◆ Supplied material:
##########

/-- The integer, affine, move and promotion rows 0x00 to 0x4C (R249, R259).  0x38 with both sources uniform or immediate is
permitted: log 74's choice. -/
def rSpecInt (op : Nat) : Option RSpec :=
  match op with
  | 0x00 => some ⟨.s, none, none, .zero, .z⟩
  | 0x01 => some ⟨.v, some kV, some kV, .zero, .wn⟩
  | 0x02 => some ⟨.a, some kA, some kA, .zero, .wn⟩
  | 0x03 => some ⟨.s, some kS, some kS, .zero, .wn⟩
  | 0x04 => some ⟨.v, some kV, some kV, .zero, .wn⟩
  | 0x05 => some ⟨.a, some kA, some kA, .zero, .wn⟩
  | 0x06 => some ⟨.s, some kS, some kS, .zero, .wn⟩
  | 0x07 => some ⟨.v, some kV, some kV, .zero, .wn⟩
  | 0x08 => some ⟨.a, some kA, some kS, .zero, .wn⟩
  | 0x09 => some ⟨.s, some kS, some kS, .zero, .wn⟩
  | 0x0A => some ⟨.v, some kV, some kV, .zero, .wn⟩
  | 0x0B => some ⟨.s, some kS, some kS, .zero, .wn⟩
  | 0x0C => some ⟨.v, some kV, some kV, .reg, .wn⟩
  | 0x0D => some ⟨.a, some kA, some kS, .reg, .wn⟩
  | 0x0E => some ⟨.s, some kS, some kS, .reg, .wn⟩
  | 0x0F => some ⟨.v, some kV, some kV, .zero, .n⟩
  | 0x10 => some ⟨.s, some kS, some kS, .zero, .n⟩
  | 0x11 => some ⟨.v, some kV, none, .zero, .w⟩
  | 0x12 => some ⟨.s, some kS, none, .zero, .w⟩
  | 0x13 | 0x15 | 0x17 => some ⟨.v, some kV, some kV, .zero, .wn⟩
  | 0x14 | 0x16 | 0x18 => some ⟨.s, some kS, some kS, .zero, .wn⟩
  | 0x19 | 0x1B | 0x1D => some ⟨.v, some kV, some kV, .zero, .w⟩
  | 0x1A | 0x1C | 0x1E => some ⟨.s, some kS, some kS, .zero, .w⟩
  | 0x1F => some ⟨.v, some kV, none, .zero, .w⟩
  | 0x20 => some ⟨.s, some kS, none, .zero, .w⟩
  | 0x21 => some ⟨.v, some kV, some kV, .zero, .w⟩
  | 0x22 => some ⟨.a, some kA, some kS, .zero, .w⟩
  | 0x23 => some ⟨.s, some kS, some kS, .zero, .w⟩
  | 0x24 | 0x26 | 0x28 => some ⟨.v, some kV, some kV, .zero, .w⟩
  | 0x25 | 0x27 | 0x29 => some ⟨.s, some kS, some kS, .zero, .w⟩
  | 0x2A => some ⟨.v, some kV, some kV, .len, .wn⟩
  | 0x2B => some ⟨.s, some kS, some kS, .len, .wn⟩
  | 0x2C => some ⟨.v, some kV, some kV, .len, .w⟩
  | 0x2D => some ⟨.s, some kS, some kS, .len, .w⟩
  | 0x2E | 0x30 | 0x32 => some ⟨.v, some kV, none, .zero, .w⟩
  | 0x2F | 0x31 | 0x33 => some ⟨.s, some kS, none, .zero, .w⟩
  | 0x34 => some ⟨.v, some kV, none, .len, .wn⟩
  | 0x35 => some ⟨.s, some kS, none, .len, .wn⟩
  | 0x36 => some ⟨.v, some kV, some kV, .pred, .w⟩
  | 0x37 => some ⟨.s, some kS, some kS, .reg, .w⟩
  | 0x38 => some ⟨.p, some kV, some kV, .cond, .cmb⟩
  | 0x39 => some ⟨.p, some kS, some kS, .cond, .cmb⟩
  | 0x3A => some ⟨.v, some kV, some kV, .ofs, .sc⟩
  | 0x3B => some ⟨.a, some kA, some kA, .ofs, .sc⟩
  | 0x3C => some ⟨.s, some kS, some kS, .ofs, .sc⟩
  | 0x40 => some ⟨.v, some kV, none, .zero, .w⟩
  | 0x41 => some ⟨.a, some kA, none, .zero, .w⟩
  | 0x42 => some ⟨.s, some kS, none, .zero, .w⟩
  | 0x45 => some ⟨.a, some kS, some kS, .zero, .z⟩
  | 0x46 => some ⟨.a, none, none, .zero, .z⟩
  | 0x47 => some ⟨.a, some kS, none, .zero, .z⟩
  | 0x48 => some ⟨.v, some kS, none, .zero, .w⟩
  | 0x49 => some ⟨.v, some kAff, none, .zero, .w⟩
  | 0x4A => some ⟨.p, some kAff, none, .zero, .z⟩
  | 0x4B | 0x4C => some ⟨.s, some kVar, none, .zero, .w⟩
  | _ => none

/-- The floating-point and format rows 0x50 to 0x84 (R250, R259, R260). -/
def rSpecFloat (op : Nat) : Option RSpec :=
  if op < 0x50 then none
  else if op < 0x5C then some (fRow (some kFV) (some kFS) .rm .z op)
  else if op < 0x60 then some (fRow (some kFV) (some kFS) .reg .rm2 op)
  else if op < 0x68 then some (fRow (some kFV) (some kFS) .zero .z op)
  else if op < 0x6C then some { fRow (some kFV) (some kFS) .cond .cmb op with cls := .p }
  else if op < 0x70 then some (fRow (some kFV) (some kFS) .rm .z op)
  else if op < 0x74 then some (fRow none none .rm .z op)
  else if op < 0x7A then some ⟨.v, some kFV, none, .rm, .z⟩
  else if op < 0x7C then some (fRow (some kImm) (some kImm) .cvt .z op)
  else if op < 0x7E then some (fRow none none .cvt .z op)
  else
    match op with
    | 0x7E => some ⟨.v, some kFV, none, .zero, .fw⟩
    | 0x7F => some ⟨.v, some kFV, some kV, .rm, .fw⟩
    | 0x80 => some ⟨.v, some kVar, none, .slot, .z⟩
    | 0x81 => some ⟨.v, some kVar, none, .slotrm, .z⟩
    | 0x82 => some ⟨.v, some kVar, some kImm, .slotrm, .z⟩
    | 0x84 => some ⟨.s, some kUni, none, .slot, .z⟩
    | _ => none

/-- The cross-lane rows 0x88 to 0x91 (R251, R309).  The A of `ballot` is a predicate number of kind 0. -/
def rSpecCross (op : Nat) : Option RSpec :=
  match op with
  | 0x88 => some ⟨.v, some kVar, some kV, .zero, .w⟩
  | 0x89 => some ⟨.v, some kVar, some kS, .zero, .w⟩
  | 0x8A => some ⟨.s, some kVar, none, .opt, .z⟩
  | 0x8B => some ⟨.v, some kVar, none, .opt, .z⟩
  | 0x8C => some ⟨.s, some kVar, none, .beat, .z⟩
  | 0x8D => some ⟨.v, some kVA, none, .rng, .z⟩
  | 0x8E => some ⟨.v, some kV, some kV, .zero, .w⟩
  | 0x8F => some ⟨.s, some kS, some kS, .zero, .w⟩
  | 0x90 => some ⟨.s, some kVar, none, .sel, .z⟩
  | 0x91 => some ⟨.v, some kVar, none, .opt, .z⟩
  | _ => none

/-- The row of the opcode map for an R-format opcode. -/
def rSpec (op : Nat) : Option RSpec :=
  if op < 0x50 then rSpecInt op else if op < 0x88 then rSpecFloat op else rSpecCross op

/-- The register widths (32 or 64) of A, B, C and D of an R-format instruction when they name varying registers
(R57, R256, R268, R277, R298 to R303, R309). -/
structure RWidths where
  a : Nat
  b : Nat
  c : Nat
  d : Nat
  deriving DecidableEq, Repr

/-- The width that bit 1 of SUB selects in the groups WN, W and FW (R256). -/
def subWidth (sub : BitVec 2) : Nat := if sub.getLsbD 1 then 64 else 32

/-- The immediate B of `fcvt` and `xcvt`, 0 for any other operand. -/
def Src.code : Src → Nat
  | .imm x => x.toNat
  | _ => 0

/-- See `RWidths`. -/
def rWidths (op : Nat) (r : RArgs) : RWidths :=
  let n := subWidth r.sub
  let t := tyWidth (r.c.toNat / 16)
  if 0x50 ≤ op && op < 0x74 then
    let w := if op % 4 < 2 then 32 else 64
    ⟨w, w, w, w⟩
  else if op == 0x0F || op == 0x10 then ⟨32, 32, 32, 64⟩
  else if op == 0x38 || op == 0x39 then
    let w := if r.c.getLsbD 4 then 64 else 32
    ⟨w, w, 32, 32⟩
  else if 0x3A ≤ op && op ≤ 0x3C then ⟨64, 32, 32, 64⟩
  else if op < 0x4D then
    if op == 0x00 || (0x45 ≤ op && op ≤ 0x47) || op == 0x4A then ⟨32, 32, 32, 32⟩ else ⟨n, n, n, n⟩
  else if op == 0x7A || op == 0x7B then ⟨tyWidth r.b.code, 32, 32, t⟩
  else if op == 0x7C || op == 0x7D then ⟨t, 32, 32, t⟩
  else if op == 0x7E then ⟨n, 32, 32, 32⟩
  else if op == 0x7F then ⟨n, 32, 32, n⟩
  else if op == 0x88 || op == 0x89 then ⟨n, 32, 32, n⟩
  else if op == 0x8E || op == 0x8F then ⟨n, 32, 32, 32⟩
  else if op == 0x8D then ⟨64, 32, 32, 32⟩
  else if op == 0x8A || op == 0x8B || op == 0x90 || op == 0x91 then ⟨t, 32, 32, t⟩
  else ⟨32, 32, 32, 32⟩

##########

◆ Problem statement: Repeat word for word each line from the one with "if op == 0x00" to the end of the records above, inclusive.

◆ Reply to the task:
    if op == 0x00 || (0x45 ≤ op && op ≤ 0x47) || op == 0x4A then ⟨32, 32, 32, 32⟩ else ⟨n, n, n, n⟩
  else if op == 0x7A || op == 0x7B then ⟨tyWidth r.b.code, 32, 32, t⟩
  else if op == 0x7C || op == 0x7D then ⟨t, 32, 32, t⟩
  else if op == 0x7E then ⟨n, 32, 32, 32⟩
  else if op == 0x7F then ⟨n, 32, 32, n⟩
  else if op == 0x88 || op == 0x89 then ⟨n, 32, 32, n⟩
  else if op == 0x8E || op == 0x8F then ⟨n, 32, 32, 32⟩
  else if op == 0x8D then ⟨64, 32, 32, 32⟩
  else if op == 0x8A || op == 0x8B || op == 0x90 || op == 0x91 then ⟨t, 32, 32, t⟩
  else ⟨32, 32, 32, 32⟩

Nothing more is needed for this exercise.